REQUIREMENT ::
Return the data below exactly, but only from the line containing "to W8 (R9) -/" through the line containing "false) = true ∧", with both of those lines included.

───── RECORDED DATA

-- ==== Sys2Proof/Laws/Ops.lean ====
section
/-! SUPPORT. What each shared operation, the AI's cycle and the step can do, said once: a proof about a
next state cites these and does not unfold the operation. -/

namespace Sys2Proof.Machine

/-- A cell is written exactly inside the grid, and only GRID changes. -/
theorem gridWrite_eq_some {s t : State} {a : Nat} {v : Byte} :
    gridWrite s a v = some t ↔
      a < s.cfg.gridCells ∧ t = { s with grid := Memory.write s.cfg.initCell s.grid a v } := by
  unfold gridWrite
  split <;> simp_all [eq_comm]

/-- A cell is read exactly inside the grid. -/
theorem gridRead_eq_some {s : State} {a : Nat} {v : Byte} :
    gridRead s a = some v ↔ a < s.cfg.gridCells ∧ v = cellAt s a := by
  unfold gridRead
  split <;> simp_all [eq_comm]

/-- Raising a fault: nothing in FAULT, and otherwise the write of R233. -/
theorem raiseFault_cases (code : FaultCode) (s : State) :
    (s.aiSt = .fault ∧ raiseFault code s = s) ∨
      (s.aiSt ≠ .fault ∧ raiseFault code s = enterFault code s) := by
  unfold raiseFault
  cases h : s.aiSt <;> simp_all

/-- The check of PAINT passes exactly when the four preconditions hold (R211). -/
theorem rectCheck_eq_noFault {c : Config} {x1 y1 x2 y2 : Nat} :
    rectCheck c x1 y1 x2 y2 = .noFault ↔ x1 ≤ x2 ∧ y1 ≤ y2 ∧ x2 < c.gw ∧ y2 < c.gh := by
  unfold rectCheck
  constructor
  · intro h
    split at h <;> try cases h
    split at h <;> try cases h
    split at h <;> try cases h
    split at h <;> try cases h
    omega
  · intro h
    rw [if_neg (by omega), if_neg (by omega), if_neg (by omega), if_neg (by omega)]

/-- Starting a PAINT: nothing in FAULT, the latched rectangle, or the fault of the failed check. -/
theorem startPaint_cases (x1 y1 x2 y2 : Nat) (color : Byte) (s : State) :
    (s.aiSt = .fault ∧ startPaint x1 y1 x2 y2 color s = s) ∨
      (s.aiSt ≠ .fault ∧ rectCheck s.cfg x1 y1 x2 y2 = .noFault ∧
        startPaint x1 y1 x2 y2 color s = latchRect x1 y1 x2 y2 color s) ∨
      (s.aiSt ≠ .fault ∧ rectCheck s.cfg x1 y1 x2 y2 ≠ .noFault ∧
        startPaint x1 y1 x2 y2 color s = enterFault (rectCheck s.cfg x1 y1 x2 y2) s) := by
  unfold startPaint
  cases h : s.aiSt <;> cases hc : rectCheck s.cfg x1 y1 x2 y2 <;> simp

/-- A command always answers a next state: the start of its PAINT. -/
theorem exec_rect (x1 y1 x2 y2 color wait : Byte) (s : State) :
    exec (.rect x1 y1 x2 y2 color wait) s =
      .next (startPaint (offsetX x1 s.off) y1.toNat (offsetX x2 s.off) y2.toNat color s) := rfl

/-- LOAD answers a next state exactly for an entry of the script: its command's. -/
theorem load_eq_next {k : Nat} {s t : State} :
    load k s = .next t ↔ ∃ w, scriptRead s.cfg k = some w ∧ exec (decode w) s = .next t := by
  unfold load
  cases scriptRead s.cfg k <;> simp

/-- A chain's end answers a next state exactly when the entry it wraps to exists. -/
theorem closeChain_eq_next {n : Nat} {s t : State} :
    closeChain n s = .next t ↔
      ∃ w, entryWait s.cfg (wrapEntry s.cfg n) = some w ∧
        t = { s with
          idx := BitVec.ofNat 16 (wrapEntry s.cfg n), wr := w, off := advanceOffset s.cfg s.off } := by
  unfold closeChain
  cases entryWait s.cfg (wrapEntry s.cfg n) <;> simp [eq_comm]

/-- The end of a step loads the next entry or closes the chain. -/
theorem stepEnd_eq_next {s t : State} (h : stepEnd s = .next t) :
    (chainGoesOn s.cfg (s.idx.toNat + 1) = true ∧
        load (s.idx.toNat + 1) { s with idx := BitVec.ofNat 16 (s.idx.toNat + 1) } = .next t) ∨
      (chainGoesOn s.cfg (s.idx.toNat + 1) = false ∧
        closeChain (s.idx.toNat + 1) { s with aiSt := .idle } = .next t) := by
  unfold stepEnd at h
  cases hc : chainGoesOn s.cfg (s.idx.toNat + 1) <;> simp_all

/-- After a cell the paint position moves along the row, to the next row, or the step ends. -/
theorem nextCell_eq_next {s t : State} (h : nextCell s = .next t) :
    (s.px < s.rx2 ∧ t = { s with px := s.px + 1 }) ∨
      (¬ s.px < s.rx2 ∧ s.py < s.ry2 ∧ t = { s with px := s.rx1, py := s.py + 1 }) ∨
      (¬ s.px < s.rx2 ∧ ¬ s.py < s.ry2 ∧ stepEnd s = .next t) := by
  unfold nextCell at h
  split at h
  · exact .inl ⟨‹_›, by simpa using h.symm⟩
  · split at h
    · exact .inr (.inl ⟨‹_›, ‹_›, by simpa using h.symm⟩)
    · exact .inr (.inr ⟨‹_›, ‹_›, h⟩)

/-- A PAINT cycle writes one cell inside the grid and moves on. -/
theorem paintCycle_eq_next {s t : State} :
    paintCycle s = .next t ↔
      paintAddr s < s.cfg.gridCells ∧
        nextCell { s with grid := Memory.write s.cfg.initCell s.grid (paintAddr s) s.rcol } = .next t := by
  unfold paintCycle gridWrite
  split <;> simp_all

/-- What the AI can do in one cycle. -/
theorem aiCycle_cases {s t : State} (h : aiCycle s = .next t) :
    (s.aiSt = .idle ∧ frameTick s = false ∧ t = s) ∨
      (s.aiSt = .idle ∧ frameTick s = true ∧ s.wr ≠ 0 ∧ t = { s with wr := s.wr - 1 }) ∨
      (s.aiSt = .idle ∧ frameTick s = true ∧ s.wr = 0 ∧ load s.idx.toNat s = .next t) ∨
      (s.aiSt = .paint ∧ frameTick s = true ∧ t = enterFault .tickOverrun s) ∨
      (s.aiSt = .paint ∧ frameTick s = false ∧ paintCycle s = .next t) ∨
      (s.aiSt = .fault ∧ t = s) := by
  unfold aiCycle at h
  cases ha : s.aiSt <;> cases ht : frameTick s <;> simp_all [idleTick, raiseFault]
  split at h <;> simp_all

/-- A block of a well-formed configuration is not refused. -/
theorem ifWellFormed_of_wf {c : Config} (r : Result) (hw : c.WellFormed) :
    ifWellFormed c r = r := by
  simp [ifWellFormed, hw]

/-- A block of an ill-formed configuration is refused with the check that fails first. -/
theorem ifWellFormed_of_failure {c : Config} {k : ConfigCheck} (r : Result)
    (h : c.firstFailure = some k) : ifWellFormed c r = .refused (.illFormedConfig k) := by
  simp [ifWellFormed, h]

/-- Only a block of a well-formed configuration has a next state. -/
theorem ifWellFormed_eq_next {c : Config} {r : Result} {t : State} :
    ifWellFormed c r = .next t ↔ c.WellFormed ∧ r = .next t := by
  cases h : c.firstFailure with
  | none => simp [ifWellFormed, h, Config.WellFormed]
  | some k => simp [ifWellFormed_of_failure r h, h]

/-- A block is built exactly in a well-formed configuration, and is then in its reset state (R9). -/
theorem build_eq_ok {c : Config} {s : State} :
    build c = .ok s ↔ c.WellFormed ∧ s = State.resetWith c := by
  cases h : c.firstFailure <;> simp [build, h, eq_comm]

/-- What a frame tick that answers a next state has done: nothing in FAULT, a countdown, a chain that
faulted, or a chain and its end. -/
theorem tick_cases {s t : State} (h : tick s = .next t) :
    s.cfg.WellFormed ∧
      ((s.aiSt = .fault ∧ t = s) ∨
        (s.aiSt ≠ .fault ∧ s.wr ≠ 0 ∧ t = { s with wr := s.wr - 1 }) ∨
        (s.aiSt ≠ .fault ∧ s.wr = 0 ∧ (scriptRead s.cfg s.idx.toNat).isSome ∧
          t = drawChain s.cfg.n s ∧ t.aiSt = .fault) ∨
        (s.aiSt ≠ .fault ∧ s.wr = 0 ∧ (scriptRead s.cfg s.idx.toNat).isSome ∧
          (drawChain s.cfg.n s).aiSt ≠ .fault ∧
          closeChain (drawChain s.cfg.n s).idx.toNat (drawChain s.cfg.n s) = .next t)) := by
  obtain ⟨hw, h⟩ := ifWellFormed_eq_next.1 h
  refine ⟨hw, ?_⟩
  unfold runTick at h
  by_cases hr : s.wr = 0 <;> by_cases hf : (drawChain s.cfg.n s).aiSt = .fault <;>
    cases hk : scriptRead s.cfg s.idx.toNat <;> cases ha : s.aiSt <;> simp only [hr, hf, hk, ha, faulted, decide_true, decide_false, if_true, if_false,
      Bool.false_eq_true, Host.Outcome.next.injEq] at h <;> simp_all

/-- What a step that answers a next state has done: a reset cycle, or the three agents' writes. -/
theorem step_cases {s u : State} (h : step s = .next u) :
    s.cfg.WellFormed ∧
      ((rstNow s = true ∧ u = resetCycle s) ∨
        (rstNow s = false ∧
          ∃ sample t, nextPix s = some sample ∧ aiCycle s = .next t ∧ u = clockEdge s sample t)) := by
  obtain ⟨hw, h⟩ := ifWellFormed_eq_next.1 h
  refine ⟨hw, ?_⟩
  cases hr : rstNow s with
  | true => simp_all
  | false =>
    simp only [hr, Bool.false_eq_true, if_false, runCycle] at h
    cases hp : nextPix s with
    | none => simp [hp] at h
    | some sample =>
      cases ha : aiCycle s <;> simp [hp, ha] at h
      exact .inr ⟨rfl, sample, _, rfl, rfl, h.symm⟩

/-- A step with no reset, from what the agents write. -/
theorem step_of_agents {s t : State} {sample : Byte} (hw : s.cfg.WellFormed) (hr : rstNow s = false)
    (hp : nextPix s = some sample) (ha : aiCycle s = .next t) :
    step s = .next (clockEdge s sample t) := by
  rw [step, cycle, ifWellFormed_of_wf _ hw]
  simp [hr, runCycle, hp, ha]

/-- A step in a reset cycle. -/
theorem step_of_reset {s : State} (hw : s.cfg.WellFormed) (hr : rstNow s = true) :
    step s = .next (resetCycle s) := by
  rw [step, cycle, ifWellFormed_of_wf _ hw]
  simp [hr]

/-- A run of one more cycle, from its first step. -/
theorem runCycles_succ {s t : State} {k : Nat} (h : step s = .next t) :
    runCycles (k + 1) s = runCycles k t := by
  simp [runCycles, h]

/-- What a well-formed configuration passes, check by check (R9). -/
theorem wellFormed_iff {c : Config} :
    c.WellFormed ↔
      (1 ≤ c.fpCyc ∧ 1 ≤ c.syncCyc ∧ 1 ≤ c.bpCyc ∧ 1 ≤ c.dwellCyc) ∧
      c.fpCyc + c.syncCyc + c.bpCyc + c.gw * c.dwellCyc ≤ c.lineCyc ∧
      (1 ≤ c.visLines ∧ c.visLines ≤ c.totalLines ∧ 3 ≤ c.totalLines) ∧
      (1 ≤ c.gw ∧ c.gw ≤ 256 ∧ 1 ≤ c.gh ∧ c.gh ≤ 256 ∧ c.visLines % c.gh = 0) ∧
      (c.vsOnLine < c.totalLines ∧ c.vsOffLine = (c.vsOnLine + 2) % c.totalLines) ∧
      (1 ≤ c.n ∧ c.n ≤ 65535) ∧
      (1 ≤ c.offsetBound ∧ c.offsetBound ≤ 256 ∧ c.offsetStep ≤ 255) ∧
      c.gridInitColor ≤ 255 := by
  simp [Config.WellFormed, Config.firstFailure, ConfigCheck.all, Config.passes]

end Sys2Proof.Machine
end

──────────
───── RECORDED DATA

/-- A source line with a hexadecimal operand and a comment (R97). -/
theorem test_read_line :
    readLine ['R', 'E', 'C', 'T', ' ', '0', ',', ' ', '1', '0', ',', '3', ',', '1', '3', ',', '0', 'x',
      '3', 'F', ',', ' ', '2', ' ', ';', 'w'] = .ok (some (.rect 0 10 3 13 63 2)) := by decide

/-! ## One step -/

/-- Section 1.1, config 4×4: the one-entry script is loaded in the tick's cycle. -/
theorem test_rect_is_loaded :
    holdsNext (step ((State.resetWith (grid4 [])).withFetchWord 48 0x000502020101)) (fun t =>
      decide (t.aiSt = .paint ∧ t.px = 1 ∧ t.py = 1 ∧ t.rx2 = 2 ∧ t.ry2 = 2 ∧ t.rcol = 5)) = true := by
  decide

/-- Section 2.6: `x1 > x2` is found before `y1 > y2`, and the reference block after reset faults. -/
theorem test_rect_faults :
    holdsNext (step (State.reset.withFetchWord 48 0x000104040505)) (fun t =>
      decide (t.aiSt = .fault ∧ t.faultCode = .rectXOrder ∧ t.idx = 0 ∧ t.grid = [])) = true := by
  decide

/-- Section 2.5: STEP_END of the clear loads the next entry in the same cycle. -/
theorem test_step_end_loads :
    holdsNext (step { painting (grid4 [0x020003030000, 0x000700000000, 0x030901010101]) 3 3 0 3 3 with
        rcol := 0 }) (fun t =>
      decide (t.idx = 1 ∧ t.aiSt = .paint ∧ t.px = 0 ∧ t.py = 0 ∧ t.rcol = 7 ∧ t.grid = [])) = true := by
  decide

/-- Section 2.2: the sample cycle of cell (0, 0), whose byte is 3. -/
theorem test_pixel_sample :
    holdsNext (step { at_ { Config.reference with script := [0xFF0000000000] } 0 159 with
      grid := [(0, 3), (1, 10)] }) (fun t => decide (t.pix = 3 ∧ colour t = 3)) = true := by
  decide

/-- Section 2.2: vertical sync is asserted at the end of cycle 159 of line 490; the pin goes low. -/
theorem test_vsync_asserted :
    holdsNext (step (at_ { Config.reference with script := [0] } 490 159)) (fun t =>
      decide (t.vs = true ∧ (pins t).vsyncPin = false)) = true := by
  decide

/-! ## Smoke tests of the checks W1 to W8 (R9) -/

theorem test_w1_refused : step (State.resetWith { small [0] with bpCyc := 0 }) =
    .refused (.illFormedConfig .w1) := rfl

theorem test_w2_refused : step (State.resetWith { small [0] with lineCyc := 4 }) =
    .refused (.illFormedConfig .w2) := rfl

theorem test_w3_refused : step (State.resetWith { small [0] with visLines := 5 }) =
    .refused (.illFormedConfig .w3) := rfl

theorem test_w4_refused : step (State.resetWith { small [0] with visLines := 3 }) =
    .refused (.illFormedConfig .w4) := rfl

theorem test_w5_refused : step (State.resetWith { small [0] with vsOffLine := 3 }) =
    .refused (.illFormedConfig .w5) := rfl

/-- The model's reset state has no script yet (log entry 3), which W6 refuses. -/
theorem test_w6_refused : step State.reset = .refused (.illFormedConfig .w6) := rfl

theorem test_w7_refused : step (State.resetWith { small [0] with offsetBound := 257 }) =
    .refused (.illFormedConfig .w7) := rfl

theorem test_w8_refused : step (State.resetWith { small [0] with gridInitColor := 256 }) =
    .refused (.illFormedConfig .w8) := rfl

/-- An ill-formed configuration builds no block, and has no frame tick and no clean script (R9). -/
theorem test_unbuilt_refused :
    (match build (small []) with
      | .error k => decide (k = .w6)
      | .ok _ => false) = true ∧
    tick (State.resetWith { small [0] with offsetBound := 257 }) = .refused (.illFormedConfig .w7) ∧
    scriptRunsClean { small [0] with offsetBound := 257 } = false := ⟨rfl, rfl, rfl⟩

──────────

SOLUTION FOR THIS EXERCISE ::
/-! ## Smoke tests of the checks W1 to W8 (R9) -/

theorem test_w1_refused : step (State.resetWith { small [0] with bpCyc := 0 }) =
    .refused (.illFormedConfig .w1) := rfl

theorem test_w2_refused : step (State.resetWith { small [0] with lineCyc := 4 }) =
    .refused (.illFormedConfig .w2) := rfl

theorem test_w3_refused : step (State.resetWith { small [0] with visLines := 5 }) =
    .refused (.illFormedConfig .w3) := rfl

theorem test_w4_refused : step (State.resetWith { small [0] with visLines := 3 }) =
    .refused (.illFormedConfig .w4) := rfl

theorem test_w5_refused : step (State.resetWith { small [0] with vsOffLine := 3 }) =
    .refused (.illFormedConfig .w5) := rfl

/-- The model's reset state has no script yet (log entry 3), which W6 refuses. -/
theorem test_w6_refused : step State.reset = .refused (.illFormedConfig .w6) := rfl

theorem test_w7_refused : step (State.resetWith { small [0] with offsetBound := 257 }) =
    .refused (.illFormedConfig .w7) := rfl

theorem test_w8_refused : step (State.resetWith { small [0] with gridInitColor := 256 }) =
    .refused (.illFormedConfig .w8) := rfl

/-- An ill-formed configuration builds no block, and has no frame tick and no clean script (R9). -/
theorem test_unbuilt_refused :
    (match build (small []) with
      | .error k => decide (k = .w6)
      | .ok _ => false) = true ∧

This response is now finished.